Всё это давило тяжким грузом на его плечи. Проблема в нём, в Шисуи, проблема в его чувствах. Он должен поговорить с ним, должен надавить своим статусом начальника и потребовать объяснений, но Шисуи бередит старые раны, и советник вновь замечает за собой ужас. Данзо боится, что всё повторится опять, что всплывёт причина их разлуки, он боится ему противостоять, ведь у него нет на это сил. Он хочет, чтобы это, наконец, прекратилось. Он думал, что прекратилось, но, к его сожалению, причина этих четырёх лет их игнорирования, продолжала висеть над ним назойливой тревогой. Им нужно поговорить, Данзо решился, он не позволит страху управлять собой, но когда Шисуи зашёл в его кабинет и вновь посмотрел на него этим взглядом презрения, у советника будто пропал дар речи. Как же ему всё исправить, как не напороться на многочисленные мины, расставленные их непростыми отношениями? Юноша стоит в дверях, даже не здороваясь, и господин незаметно вздыхает.

— Шисуи, сядь. Нужно поговорить.

***

— Я хочу поговорить с тобой, — озорливый и звучный бас раздаётся в комнате, нарушая тишину. — Ты не занят?

Из-за двери показалась смешная макушка и Данзо поворачивается на знакомый голос. Слегка тронулось сердце, когда он увидел его в проёме двери. Его малыш вымахал до таких невероятных размеров, а ведь будто вчера он еле доставал господину до груди. Сейчас господин сам дышал ему в грудь. Ростом явно не в отца пошёл.

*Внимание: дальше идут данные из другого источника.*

-- ==== Sys2Proof/Machine/Transactions.lean ====
section
/-! DEFINITION. The block's whole host interface: the nine operations of 60_exceptions.md R283, each one atomic
transaction with arguments in and a result out (00_scope.md R5, R6). The host chooses their order (R303). -/
namespace Sys2Proof.Machine

/-- What `step()` returns to the host (R261). -/
inductive StepResult where
  /-- A recognized instruction ran to completion. -/
  | executed
  /-- An unrecognized word ran as a no-op (R77). -/
  | unknownOpcode (op : Word) (pc : Word)
  /-- Awaiting a key, none captured (R235). -/
  | blocked
  /-- A key wait completed with key `k` (R237). -/
  | resumed (k : Nibble)
  /-- A fatal error was raised in this step, or the core was already halted with it (R262, R266). -/
  | fatal (e : FatalError)
deriving DecidableEq, Repr

/-- The result of a step from `s` that leaves the state `t` (R261): Fatal(e) where `t` is halted with e,
else what the step did. -/
def stepReport (s t : State) : StepResult :=
  match t.status with
  | .halted e => .fatal e
  | .running =>
    match s.nextAction with
    | .blocked => .blocked
    | .resume k => .resumed k
    | .unknown op => .unknownOpcode op s.pc
    | _ => .executed

/-- The largest program, 4096 − 512 bytes (R8 PROG_MAX, R302). -/
abbrev programMax : Nat := 3584

/-- The host operations (R283). -/
inductive HostOp where
  | construct
  | load (bytes : List Byte)
  | reset
  | step
  | tickTimers (elapsedMs : Nat)
  | setKey (k : Nat) (pressed : Bool)
  | isFramebufferDirty
  | consumeFramebuffer
  | soundTimerActive
deriving DecidableEq, Repr

/-- What a host operation returns (R283). -/
inductive HostResult where
  /-- No result. -/
  | done
  /-- `load` wrote the program (R302). -/
  | loaded
  /-- `load` of more than 3584 bytes, rejected before any change (R302, R260). -/
  | programTooLarge (n : Nat)
  /-- The result of `step()` (R261). -/
  | stepped (r : StepResult)
  /-- The answer of a yes/no query. -/
  | answer (b : Bool)
  /-- A copy of the whole framebuffer (R282). -/
  | grid (fb : Framebuffer)
deriving DecidableEq, Repr

/-- The numeric code of an error, this spec's own labels, 0 for no error (R260, D20). -/
def HostResult.errorCode : HostResult → Nat
  | .stepped (.unknownOpcode _ _) => 1
  | .stepped (.fatal (.fetchOutOfBounds _)) => 2
  | .stepped (.fatal (.stackOverflow _)) => 3
  | .stepped (.fatal (.stackUnderflow _)) => 4
  | .programTooLarge _ => 5
  | _ => 0

/-- `construct()`: a new VM (R300). The parameters are the machine's, and the oracle is not wound back
(logs 2, 6). -/
def opConstruct (s : State) : HostResult × State := (.done, State.construct s.cfg s.draws)

/-- `load(bytes)`: bytes from 0x200 up, no other state changed, in any status; too many are rejected before
any change (R302, D25). -/
def opLoad (bytes : List Byte) (s : State) : HostResult × State :=
  if programMax < bytes.length then (.programTooLarge bytes.length, s)
  else (.loaded, s.writeBytes 0x200#12 bytes)

/-- `reset()` (R301). -/
def opReset (s : State) : HostResult × State := (.done, s.resetVm)

/-- `tickTimers(elapsedMs)`: one millisecond is 3 units of tAcc; a tick for each period exceeded, the
remainder kept (R275, D17). Allowed in every status (D18). -/
def opTickTimers (elapsedMs : Nat) (s : State) : HostResult × State :=
  (.done, State.tickLoop { s with tAcc := s.tAcc + 3 * elapsedMs } (s.tAcc + 3 * elapsedMs))

/-- `setKey(k, pressed)` for k in 0..15: the latch bit, and the capture of the first press of a key wait
(R280, R236, D7). -/
def State.reportKey (s : State) (k : Nibble) (pressed : Bool) : State :=
  { s.setKeyBit k pressed with
    pendingKey := if pressed && s.awaitingKey && s.pendingKey.isNone then some k else s.pendingKey }

/-- `isFramebufferDirty()` (R281). -/
def opIsFramebufferDirty (s : State) : HostResult × State := (.answer s.dirty, s)

/-- `consumeFramebuffer()`: the snapshot, and the explicit clear of `dirty` (R282, D15). -/
def opConsumeFramebuffer (s : State) : HostResult × State := (.grid s.fb, { s with dirty := false })

/-- `soundTimerActive()`: ST ≠ 0 (R276). -/
def opSoundTimerActive (s : State) : HostResult × State := (.answer (s.st != 0#8), s)

/-- `setKey(k, pressed)`; an index outside 0..15 is refused (R280, D22). -/
def opSetKey (k : Nat) (pressed : Bool) (s : State) : Host.Outcome (HostResult × State) Fault Refusal :=
  if k < 16 then .next (.done, s.reportKey (BitVec.ofNat 4 k) pressed)
  else .refused (.keyIndexOutOfRange k)

/-- `step()` with its result (R80, R261). -/
def opStep (s : State) : Host.Outcome (HostResult × State) Fault Refusal :=
  match step s with
  | .next t => .next (.stepped (stepReport s t), t)
  | .fault r => .fault r
  | .refused r => .refused r

/-- One host operation (R283). -/
def transact (op : HostOp) (s : State) : Host.Outcome (HostResult × State) Fault Refusal :=
  match op with
  | .construct => .next (opConstruct s)
  | .load bytes => .next (opLoad bytes s)
  | .reset => .next (opReset s)
  | .step => opStep s
  | .tickTimers elapsedMs => .next (opTickTimers elapsedMs s)
  | .setKey k pressed => opSetKey k pressed s
  | .isFramebufferDirty => .next (opIsFramebufferDirty s)
  | .consumeFramebuffer => .next (opConsumeFramebuffer s)
  | .soundTimerActive => .next (opSoundTimerActive s)

end Sys2Proof.Machine
end

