-- ==== Sys2Proof/Laws/Encoding.lean ====
section
/-! SUPPORT. The formats of 30_encoding.md R72 as arithmetic: the fields of a word laid out in each format, and what
the masks of R75 keep of a word. -/
namespace Sys2Proof

/-- Format NNN. -/
theorem toNat_formatNNN (f : Nibble) (nnn : Addr) :
    (f ++ nnn : Word).toNat = f.toNat * 4096 + nnn.toNat := by
  rw [BitVec.toNat_append, ← Nat.shiftLeft_add_eq_or_of_lt nnn.isLt, Nat.shiftLeft_eq]

/-- Formats XNN and Xnn. -/
theorem toNat_formatXNN (f x : Nibble) (nn : Byte) :
    (f ++ x ++ nn : Word).toNat = f.toNat * 4096 + x.toNat * 256 + nn.toNat := by
  rw [BitVec.toNat_append, ← Nat.shiftLeft_add_eq_or_of_lt nn.isLt, Nat.shiftLeft_eq, BitVec.toNat_append,
    ← Nat.shiftLeft_add_eq_or_of_lt x.isLt, Nat.shiftLeft_eq]
  omega

/-- Formats XY0, XYn and XYN. -/
theorem toNat_formatXYN (f x y n : Nibble) :
    (f ++ x ++ y ++ n : Word).toNat = f.toNat * 4096 + x.toNat * 256 + y.toNat * 16 + n.toNat := by
  rw [BitVec.toNat_append, ← Nat.shiftLeft_add_eq_or_of_lt n.isLt, Nat.shiftLeft_eq, BitVec.toNat_append,
    ← Nat.shiftLeft_add_eq_or_of_lt y.isLt, Nat.shiftLeft_eq, BitVec.toNat_append,
    ← Nat.shiftLeft_add_eq_or_of_lt x.isLt, Nat.shiftLeft_eq]
  omega

theorem fieldFamily_toNat (w : Word) : (fieldFamily w).toNat = w.toNat / 4096 := by
  have := w.isLt
  simp only [fieldFamily, BitVec.extractLsb'_toNat, Nat.shiftRight_eq_div_pow]
  omega

theorem fieldX_toNat (w : Word) : (fieldX w).toNat = w.toNat / 256 % 16 := by
  simp only [fieldX, BitVec.extractLsb'_toNat, Nat.shiftRight_eq_div_pow]

theorem fieldY_toNat (w : Word) : (fieldY w).toNat = w.toNat / 16 % 16 := by
  simp only [fieldY, BitVec.extractLsb'_toNat, Nat.shiftRight_eq_div_pow]

theorem fieldN_toNat (w : Word) : (fieldN w).toNat = w.toNat % 16 := by
  simp only [fieldN, BitVec.extractLsb'_toNat, Nat.shiftRight_zero]

theorem fieldNN_toNat (w : Word) : (fieldNN w).toNat = w.toNat % 256 := by
  simp only [fieldNN, BitVec.extractLsb'_toNat, Nat.shiftRight_zero]

theorem fieldNNN_toNat (w : Word) : (fieldNNN w).toNat = w.toNat % 4096 := by
  simp only [fieldNNN, BitVec.extractLsb'_toNat, Nat.shiftRight_zero]

section Fields
variable (f x y n : Nibble) (nn : Byte) (nnn : Addr)

@[simp] theorem family_formatNNN : fieldFamily (f ++ nnn : Word) = f := by
  apply BitVec.eq_of_toNat_eq
  have := nnn.isLt
  rw [fieldFamily_toNat, toNat_formatNNN]; omega

@[simp] theorem nnn_formatNNN : fieldNNN (f ++ nnn : Word) = nnn := by
  apply BitVec.eq_of_toNat_eq
  have := nnn.isLt
  rw [fieldNNN_toNat, toNat_formatNNN]; omega

@[simp] theorem family_formatXNN : fieldFamily (f ++ x ++ nn : Word) = f := by
  apply BitVec.eq_of_toNat_eq
  have := nn.isLt; have := x.isLt
  rw [fieldFamily_toNat, toNat_formatXNN]; omega

@[simp] theorem x_formatXNN : fieldX (f ++ x ++ nn : Word) = x := by
  apply BitVec.eq_of_toNat_eq
  have := nn.isLt; have := x.isLt
  rw [fieldX_toNat, toNat_formatXNN]; omega

@[simp] theorem nn_formatXNN : fieldNN (f ++ x ++ nn : Word) = nn := by
  apply BitVec.eq_of_toNat_eq
  have := nn.isLt
  rw [fieldNN_toNat, toNat_formatXNN]; omega

@[simp] theorem family_formatXYN : fieldFamily (f ++ x ++ y ++ n : Word) = f := by
  apply BitVec.eq_of_toNat_eq
  have := x.isLt; have := y.isLt; have := n.isLt
  rw [fieldFamily_toNat, toNat_formatXYN]; omega

@[simp] theorem x_formatXYN : fieldX (f ++ x ++ y ++ n : Word) = x := by
  apply BitVec.eq_of_toNat_eq
  have := x.isLt; have := y.isLt; have := n.isLt
  rw [fieldX_toNat, toNat_formatXYN]; omega

@[simp] theorem y_formatXYN : fieldY (f ++ x ++ y ++ n : Word) = y := by
  apply BitVec.eq_of_toNat_eq
  have := y.isLt; have := n.isLt
  rw [fieldY_toNat, toNat_formatXYN]; omega

@[simp] theorem n_formatXYN : fieldN (f ++ x ++ y ++ n : Word) = n := by
  apply BitVec.eq_of_toNat_eq
  have := n.isLt
  rw [fieldN_toNat, toNat_formatXYN]; omega

end Fields

/-! ## What the masks of R75 keep -/

/-- The mask 0xF000 keeps the family. -/
theorem and_maskF000 (w : Word) : w &&& 0xF000#16 = fieldFamily w ++ 0#12 := by
  have key : ∀ i, i < 16 → (0xF000#16).getLsbD i = decide (12 ≤ i) := by decide
  apply BitVec.eq_of_getLsbD_eq
  intro i hi
  simp only [fieldFamily, BitVec.getLsbD_and, key i hi, BitVec.getLsbD_append, BitVec.getLsbD_extractLsb',
    BitVec.getLsbD_zero]
  by_cases h : i < 12
  · simp [h, Nat.not_le.mpr h]
  · have : i - 12 < 4 := by omega
    have : 12 + (i - 12) = i := by omega
    simp [Nat.le_of_not_lt h, *]

/-- The mask 0xF00F keeps the family and the low nibble. -/
theorem and_maskF00F (w : Word) : w &&& 0xF00F#16 = fieldFamily w ++ 0#8 ++ fieldN w := by
  have key : ∀ i, i < 16 → (0xF00F#16).getLsbD i = (decide (12 ≤ i) || decide (i < 4)) := by decide
  apply BitVec.eq_of_getLsbD_eq
  intro i hi
  simp only [fieldFamily, fieldN, BitVec.getLsbD_and, key i hi, BitVec.getLsbD_append,
    BitVec.getLsbD_extractLsb', BitVec.getLsbD_zero]
  by_cases h4 : i < 4
  · simp [h4]
  · by_cases h : i < 12
    · have : i - 4 < 8 := by omega
      simp [h4, Nat.not_le.mpr h, this]
    · have : ¬ i - 4 < 8 := by omega
      have : i - 4 - 8 < 4 := by omega
      have : 12 + (i - 4 - 8) = i := by omega
      simp [Nat.le_of_not_lt h, *]

/-- The mask 0xF0FF keeps the family and the low byte. -/
theorem and_maskF0FF (w : Word) : w &&& 0xF0FF#16 = fieldFamily w ++ 0#4 ++ fieldNN w := by
  have key : ∀ i, i < 16 → (0xF0FF#16).getLsbD i = (decide (12 ≤ i) || decide (i < 8)) := by decide
  apply BitVec.eq_of_getLsbD_eq
  intro i hi
  simp only [fieldFamily, fieldNN, BitVec.getLsbD_and, key i hi, BitVec.getLsbD_append,
    BitVec.getLsbD_extractLsb', BitVec.getLsbD_zero]
  by_cases h4 : i < 8
  · simp [h4]
  · by_cases h : i < 12
    · have : i - 8 < 4 := by omega
      simp [h4, Nat.not_le.mpr h, this]
    · have : ¬ i - 8 < 4 := by omega
      have : i - 8 - 4 < 4 := by omega
      have : 12 + (i - 8 - 4) = i := by omega
      simp [Nat.le_of_not_lt h, *]

end Sys2Proof
end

Сегодня Данзо должен сказать ему, что теперь они будут жить раздельно. Он долго тянул с этим, всё не находя в себе сил на этот тяжёлый диалог, но он не мог просто съехать и не предупредить об этом, и как славно, что Шисуи сам зашёл к нему. В кабинете никого нет кроме них двоих, им никто не помешает всё спокойно обсудить.

Шисуи ставит кипу документов на стол и наклоняет голову, выжидая ответа. Господин сначала смотрит на эту кипу, потом на Шисуи, отодвигает бумаги в сторону и кротко улыбается.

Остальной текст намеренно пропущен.